Quotient means how many times the dividend can "fit" in the divisor. For example: `6 / 3 = 2`. Thus, the quotient is 2. Another way you can read this is: You can extract 3 **two** times from 6 and end up with exactly 0 as leftover.

Modulo is an operation that determines the remainder of the dividend that couldn't "fit" into the divisor. For example: `8 / 3 = 2`. You can subtract 3 two times from 8, but in the end, you have a 2 as a remainder. Thus, the modulo for this operation is `2`. Because there are hardware registers that support remainders, the SNES also supports the modulo operation.

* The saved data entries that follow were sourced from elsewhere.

-- ==== Sys2Proof/Syntax.lean ====
section
/-! DEFINITION. The syntax: the eight registers, their 32 fields, the field sets of one register, and `Instr`,
one constructor per row of spec/opcode_table.json (16 frames, 25 commands). -/

namespace Sys2Proof

/-- The eight registers (spec/10_state.md R10), in address order. -/
inductive Reg where
  | ctrl
  | torque
  | off
  | blank
  | decay
  | stall
  | drive
  | status
deriving DecidableEq, Repr

/-- The 32 fields (R12), in the order of their field ids; a field is named with its register. -/
inductive Field where
  | ctrlDtime | ctrlIsgain | ctrlExstall | ctrlMode | ctrlRstep | ctrlRdir | ctrlEnbl
  | torqueSimplth | torqueTorque
  | offPwmmode | offToff
  | blankAbt | blankTblank
  | decayDecmod | decayTdecay
  | stallVdiv | stallSdcnt | stallSdthr
  | driveIdrivep | driveIdriven | driveTdrivep | driveTdriven | driveOcpdeg | driveOcpth
  | statusStdlat | statusStd | statusUvlo | statusBpdf | statusApdf | statusBocp | statusAocp | statusOts
deriving DecidableEq, Repr

/-- The register a field belongs to (R12). -/
def Field.reg : Field → Reg
  | .ctrlDtime | .ctrlIsgain | .ctrlExstall | .ctrlMode | .ctrlRstep | .ctrlRdir | .ctrlEnbl => .ctrl
  | .torqueSimplth | .torqueTorque => .torque
  | .offPwmmode | .offToff => .off
  | .blankAbt | .blankTblank => .blank
  | .decayDecmod | .decayTdecay => .decay
  | .stallVdiv | .stallSdcnt | .stallSdthr => .stall
  | .driveIdrivep | .driveIdriven | .driveTdrivep | .driveTdriven | .driveOcpdeg | .driveOcpth => .drive
  | .statusStdlat | .statusStd | .statusUvlo | .statusBpdf | .statusApdf | .statusBocp | .statusAocp | .statusOts => .status

/-- The declared width `w` of a field in bits (R10, R12). -/
def Field.width : Field → Nat
  | .ctrlDtime => 2 | .ctrlIsgain => 2 | .ctrlExstall => 1 | .ctrlMode => 4 | .ctrlRstep => 1 | .ctrlRdir => 1 | .ctrlEnbl => 1
  | .torqueSimplth => 3 | .torqueTorque => 8
  | .offPwmmode => 1 | .offToff => 8
  | .blankAbt => 1 | .blankTblank => 8
  | .decayDecmod => 3 | .decayTdecay => 8
  | .stallVdiv => 2 | .stallSdcnt => 2 | .stallSdthr => 8
  | .driveIdrivep => 2 | .driveIdriven => 2 | .driveTdrivep => 2 | .driveTdriven => 2 | .driveOcpdeg => 2 | .driveOcpth => 2
  | .statusStdlat => 1 | .statusStd => 1 | .statusUvlo => 1 | .statusBpdf => 1 | .statusApdf => 1 | .statusBocp => 1 | .statusAocp => 1 | .statusOts => 1

/-- The cells of register CTRL (R10, R11): 16 bits each, whatever the field's width. -/
structure CtrlCells where
  (dtime isgain exstall mode rstep rdir enbl : Cell)
deriving DecidableEq, Repr

/-- The cells of register TORQUE (R10, R11): 16 bits each, whatever the field's width. -/
structure TorqueCells where
  (simplth torque : Cell)
deriving DecidableEq, Repr

/-- The cells of register OFF (R10, R11): 16 bits each, whatever the field's width. -/
structure OffCells where
  (pwmmode toff : Cell)
deriving DecidableEq, Repr

/-- The cells of register BLANK (R10, R11): 16 bits each, whatever the field's width. -/
structure BlankCells where
  (abt tblank : Cell)
deriving DecidableEq, Repr

/-- The cells of register DECAY (R10, R11): 16 bits each, whatever the field's width. -/
structure DecayCells where
  (decmod tdecay : Cell)
deriving DecidableEq, Repr

/-- The cells of register STALL (R10, R11): 16 bits each, whatever the field's width. -/
structure StallCells where
  (vdiv sdcnt sdthr : Cell)
deriving DecidableEq, Repr

/-- The cells of register DRIVE (R10, R11): 16 bits each, whatever the field's width. -/
structure DriveCells where
  (idrivep idriven tdrivep tdriven ocpdeg ocpth : Cell)
deriving DecidableEq, Repr

/-- The cells of register STATUS (R10, R11): 16 bits each, whatever the field's width. -/
structure StatusCells where
  (stdlat std uvlo bpdf apdf bocp aocp ots : Cell)
deriving DecidableEq, Repr

/-- The instructions: one constructor per row of spec/opcode_table.json.
A `wr` frame carries the register's field values as its cells hold them; encode masks them (R70). -/
inductive Instr where
  | wrCtrl (c : CtrlCells)
  | wrTorque (c : TorqueCells)
  | wrOff (c : OffCells)
  | wrBlank (c : BlankCells)
  | wrDecay (c : DecayCells)
  | wrStall (c : StallCells)
  | wrDrive (c : DriveCells)
  | wrStatus (c : StatusCells)
  | rdCtrl
  | rdTorque
  | rdOff
  | rdBlank
  | rdDecay
  | rdStall
  | rdDrive
  | rdStatus
  | setf (field : Field) (val : BitVec 16)
  | readCtrl
  | readTorque
  | readOff
  | readBlank
  | readDecay
  | readStall
  | readDrive
  | readStatus
  | writeCtrl
  | writeTorque
  | writeOff
  | writeBlank
  | writeDecay
  | writeStall
  | writeDrive
  | writeStatus
  | readAll
  | writeAll
  | init
  | enable
  | disable
  | getStatus
  | clearStatus
  | clearError
deriving DecidableEq, Repr

/-- The read-request frame of a register (R52, R59). -/
def Instr.rdOf : Reg → Instr
  | .ctrl => .rdCtrl
  | .torque => .rdTorque
  | .off => .rdOff
  | .blank => .rdBlank
  | .decay => .rdDecay
  | .stall => .rdStall
  | .drive => .rdDrive
  | .status => .rdStatus

/-- The command READ.r of a register (R105). -/
def Instr.readOf : Reg → Instr
  | .ctrl => .readCtrl
  | .torque => .readTorque
  | .off => .readOff
  | .blank => .readBlank
  | .decay => .readDecay
  | .stall => .readStall
  | .drive => .readDrive
  | .status => .readStatus

/-- The command WRITE.r of a register (R120, R135). -/
def Instr.writeOf : Reg → Instr
  | .ctrl => .writeCtrl
  | .torque => .writeTorque
  | .off => .writeOff
  | .blank => .writeBlank
  | .decay => .writeDecay
  | .stall => .writeStall
  | .drive => .writeDrive
  | .status => .writeStatus

/-- The command words' instructions, as against the frames (R60). -/
def Instr.isCommand : Instr → Bool
  | .wrCtrl _ => false
  | .wrTorque _ => false
  | .wrOff _ => false
  | .wrBlank _ => false
  | .wrDecay _ => false
  | .wrStall _ => false
  | .wrDrive _ => false
  | .wrStatus _ => false
  | .rdCtrl => false
  | .rdTorque => false
  | .rdOff => false
  | .rdBlank => false
  | .rdDecay => false
  | .rdStall => false
  | .rdDrive => false
  | .rdStatus => false
  | .setf _ _ => true
  | .readCtrl => true
  | .readTorque => true
  | .readOff => true
  | .readBlank => true
  | .readDecay => true
  | .readStall => true
  | .readDrive => true
  | .readStatus => true
  | .writeCtrl => true
  | .writeTorque => true
  | .writeOff => true
  | .writeBlank => true
  | .writeDecay => true
  | .writeStall => true
  | .writeDrive => true
  | .writeStatus => true
  | .readAll => true | .writeAll => true | .init => true | .enable => true | .disable => true
  | .getStatus => true | .clearStatus => true | .clearError => true

end Sys2Proof
end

After you write to `$4206` to start the division process, you will need to wait 16 [machine cycles](https://ersanio.gitbook.io/assembly-for-the-snes/deep-dives/cycles), which is typically done by adding eight `NOP` instructions to the code. If you don't wait 16 machine cycles, the results are unpredictable.

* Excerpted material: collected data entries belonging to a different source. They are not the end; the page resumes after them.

-- ==== Sys2Proof/Config.lean ====
section
/-! DEFINITION. What an implementation fixes and the free values (spec/00_scope.md R5): the opaque constants have no
body here, so that nothing can be proved of their values beyond their types. -/

namespace Sys2Proof

/-- `MAX_ATTEMPTS`: attempts of one verified write (R5, spec/43_verified_write.md R124). -/
def Config.maxAttempts : BitVec 4 := 10#4

/-- `DEFAULTS` (R5, spec/10_state.md R24): one value per field, each fitting its field by its type. OPEN (D8, entry 9). -/
opaque Config.defaults (f : Field) : BitVec f.width

/-- The reply to the `n`-th exchange the model's `transport` list does not script: any 16-bit value
(spec/20_memory.md R45). Free value, entry 2. -/
opaque Config.freeReply (n : Nat) : Frame

/-- One less than `BACKOFF_UNIT` in some quantum of time: the unit itself is positive (R5, D7). OPEN, entry 12. -/
opaque Config.backoffUnitPred : Nat

/-- `BACKOFF_UNIT`, a positive duration (R5, spec/60_exceptions.md R170). -/
def Config.backoffUnit : Nat := Config.backoffUnitPred + 1

/-- `CS_ACTIVE_LEVEL`: the electrical level of an asserted select (R5, spec/20_memory.md R33). OPEN, entry 12. -/
opaque Config.csActiveLevel : Bool

/-- `SETTLE_DELAY`: the host's wait after chip power-up (R5, spec/70_reset_and_hazards.md R179). OPEN, entry 12. -/
opaque Config.settleDelay : Nat

/-- `BACKOFF(k)`, the delay after the `k`-th failed attempt: linear in `k` (R5, spec/43_verified_write.md R127). -/
def Config.backoff (k : Nat) : Nat := k * Config.backoffUnit

end Sys2Proof
end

Here's an example of `256 / 2 = 128` (in hexadecimal: `$0100 / $02 = $0080`):

```
LDA #$00
STA $4204
LDA #$01           ; Write $0100 to dividend
STA $4205
LDA #$02           ; Write $02 to divisor
STA $4206
NOP                ; Wait 16 machine cycles
NOP
NOP
NOP
NOP
NOP
NOP
NOP
LDA $4214          ; A = $80 (result low byte)
LDA $4215          ; A = $00 (result high byte)
LDA $4216          ; A = $00, as there are no remainders
LDA $4217          ; A = $00, as there are no remainders
```

Here's an example demonstrating modulo: `257 / 2 = 128, remainder 1` (in hexadecimal: `$0101 / $02 = $0080, remainder $0001`)

```
LDA #$01
STA $4204
LDA #$01           ; Write $0101 to dividend
STA $4205
LDA #$02           ; Write $02 to divisor
STA $4206
NOP                ; Wait 16 machine cycles
NOP
NOP
NOP
NOP
NOP
NOP
NOP
LDA $4214          ; A = $80 (result low byte)
LDA $4215          ; A = $00 (result high byte)
LDA $4216          ; A = $01, as there is a remainder (remainder low byte)
LDA $4217          ; A = $00 (remainder high byte)
```

There is no hardware signed division.